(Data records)
/-! ## The pages of the Finial and of the mirror -/

/-- An error event leaves the block fields of the Finial as they read. -/
theorem State.rd_err_finial (s : State) (q : PageId) (c : Nat) {x : Reg} {j : Nat} (hx : 0x100 ≤ x.off) :
    (s.err q c).rd pgFinial x j = s.rd pgFinial x j :=
  State.rd_err_block s q c hx (by simp [rkey, pgFinial, pgHost]) (by simp [rkey, pgFinial, pgKeep])

/-- An error event leaves the block fields of the mirror as they read. -/
theorem State.rd_err_vane (s : State) (q : PageId) (c : Nat) {x : Reg} {j : Nat} (hx : 0x100 ≤ x.off) :
    (s.err q c).rd pgVane x j = s.rd pgVane x j :=
  State.rd_err_block s q c hx (by simp [rkey, pgVane, pgHost]) (by simp [rkey, pgVane, pgKeep])

/-! ## Tokens -/

/-- One word of a fresh challenge. -/
def State.drawChalWord (s : State) (w : Nat) : State := (s.draw 32).2.put pgFinial Fin.TEST_CHAL w (s.draw 32).1

/-- A word drawn reads as the next free value. -/
theorem State.drawChalWord_own (s : State) (w : Nat) :
    (s.drawChalWord w).rd pgFinial Fin.TEST_CHAL w = Config.freeValue s.free % 2 ^ 32 :=
  (State.rd_put_self _ _ _ _ _ rfl).trans (Nat.mod_mod ..)

/-- A word drawn leaves every other field of the page as it reads. -/
theorem State.drawChalWord_rd (s : State) {w j : Nat} {x : Reg} (h : rkey pgFinial x j ≠ rkey pgFinial Fin.TEST_CHAL w) :
    (s.drawChalWord w).rd pgFinial x j = s.rd pgFinial x j :=
  State.rd_put_block (s.draw 32).2 _ h (by decide) (by decide)

/-- Another word's place is another. -/
theorem testChal_ne {v w : Nat} (h : v ≠ w) : rkey pgFinial Fin.TEST_CHAL v ≠ rkey pgFinial Fin.TEST_CHAL w := by
  simp only [rkey, Fin.TEST_CHAL, ne_eq, RegKey.mk.injEq, true_and, and_true]
  omega

/-- The first `n` words of a challenge, drawn in order: each takes one free value. -/
theorem State.drawChalWords (s : State) : ∀ n, ((List.range n).foldl State.drawChalWord s).free = s.free + n ∧
    ∀ w < n, ((List.range n).foldl State.drawChalWord s).rd pgFinial Fin.TEST_CHAL w = Config.freeValue (s.free + w) % 2 ^ 32
  | 0 => ⟨rfl, fun _ h => absurd h (Nat.not_lt_zero _)⟩
  | n + 1 => by
    obtain ⟨hfree, hword⟩ := State.drawChalWords s n
    rw [List.range_succ, List.foldl_append]
    refine ⟨congrArg (· + 1) hfree, fun w hw => ?_⟩
    obtain hlt | rfl := Nat.lt_succ_iff_lt_or_eq.1 hw
    · exact (State.drawChalWord_rd _ (testChal_ne hlt.ne)).trans (hword w hlt)
    · exact (State.drawChalWord_own _ _).trans (by rw [hfree])

theorem State.drawChal_free (s : State) : s.drawChal.free = s.free + 8 := (s.drawChalWords 8).1

theorem State.drawChal_word (s : State) {w : Nat} (h : w < 8) :
    s.drawChal.rd pgFinial Fin.TEST_CHAL w = Config.freeValue (s.free + w) % 2 ^ 32 := (s.drawChalWords 8).2 w h

/-- A challenge drawn leaves the fields behind it. -/
theorem State.drawChal_rd (s : State) {x : Reg} (hx : 0x1E0 ≤ x.off) :
    s.drawChal.rd pgFinial x 0 = s.rd pgFinial x 0 := by
  have hstep : ∀ n ≤ 8, ((List.range n).foldl State.drawChalWord s).rd pgFinial x 0 = s.rd pgFinial x 0 := by
    intro n
    induction n with
    | zero => exact fun _ => rfl
    | succ n ih =>
      intro hn
      rw [List.range_succ, List.foldl_append]
      refine (State.drawChalWord_rd _ ?_).trans (ih (by omega))
      simp only [rkey, Fin.TEST_CHAL, ne_eq, RegKey.mk.injEq, true_and]
      omega
  exact hstep 8 (le_refl 8)

/-- What a token opens: debug access or test mode. -/
def tokenFlag (dbg : Bool) : Reg := if dbg then Fin.DBG_OPEN else Fin.TEST_ACTIVE

theorem tokenFlag_off (dbg : Bool) : 0x1E0 ≤ (tokenFlag dbg).off := by cases dbg <;> decide

theorem tokenFlag_w (dbg : Bool) : (tokenFlag dbg).w = 1 := by cases dbg <;> rfl

/-- A request with a token, which opens what its flag shows. -/
def State.tokenReq (s : State) (dbg : Bool) : State := s.token fun t => t.wrb pgFinial (tokenFlag dbg) true

theorem exec_tokenReq (dbg : Bool) (s : State) : exec (if dbg then .dbgReq else .testReq) s = .next (s.tokenReq dbg) := by
  cases dbg <;> rfl

section
variable (s : State) (dbg : Bool)

theorem State.tokenReq_joined (h : s.joined = true) : s.tokenReq dbg = s.err pgFinial 3 := if_pos h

## Task instructions
All lines above that contain "hfree" are required in the answer.

## Solution for this exercise
    obtain ⟨hfree, hword⟩ := State.drawChalWords s n
    refine ⟨congrArg (· + 1) hfree, fun w hw => ?_⟩
    · exact (State.drawChalWord_own _ _).trans (by rw [hfree])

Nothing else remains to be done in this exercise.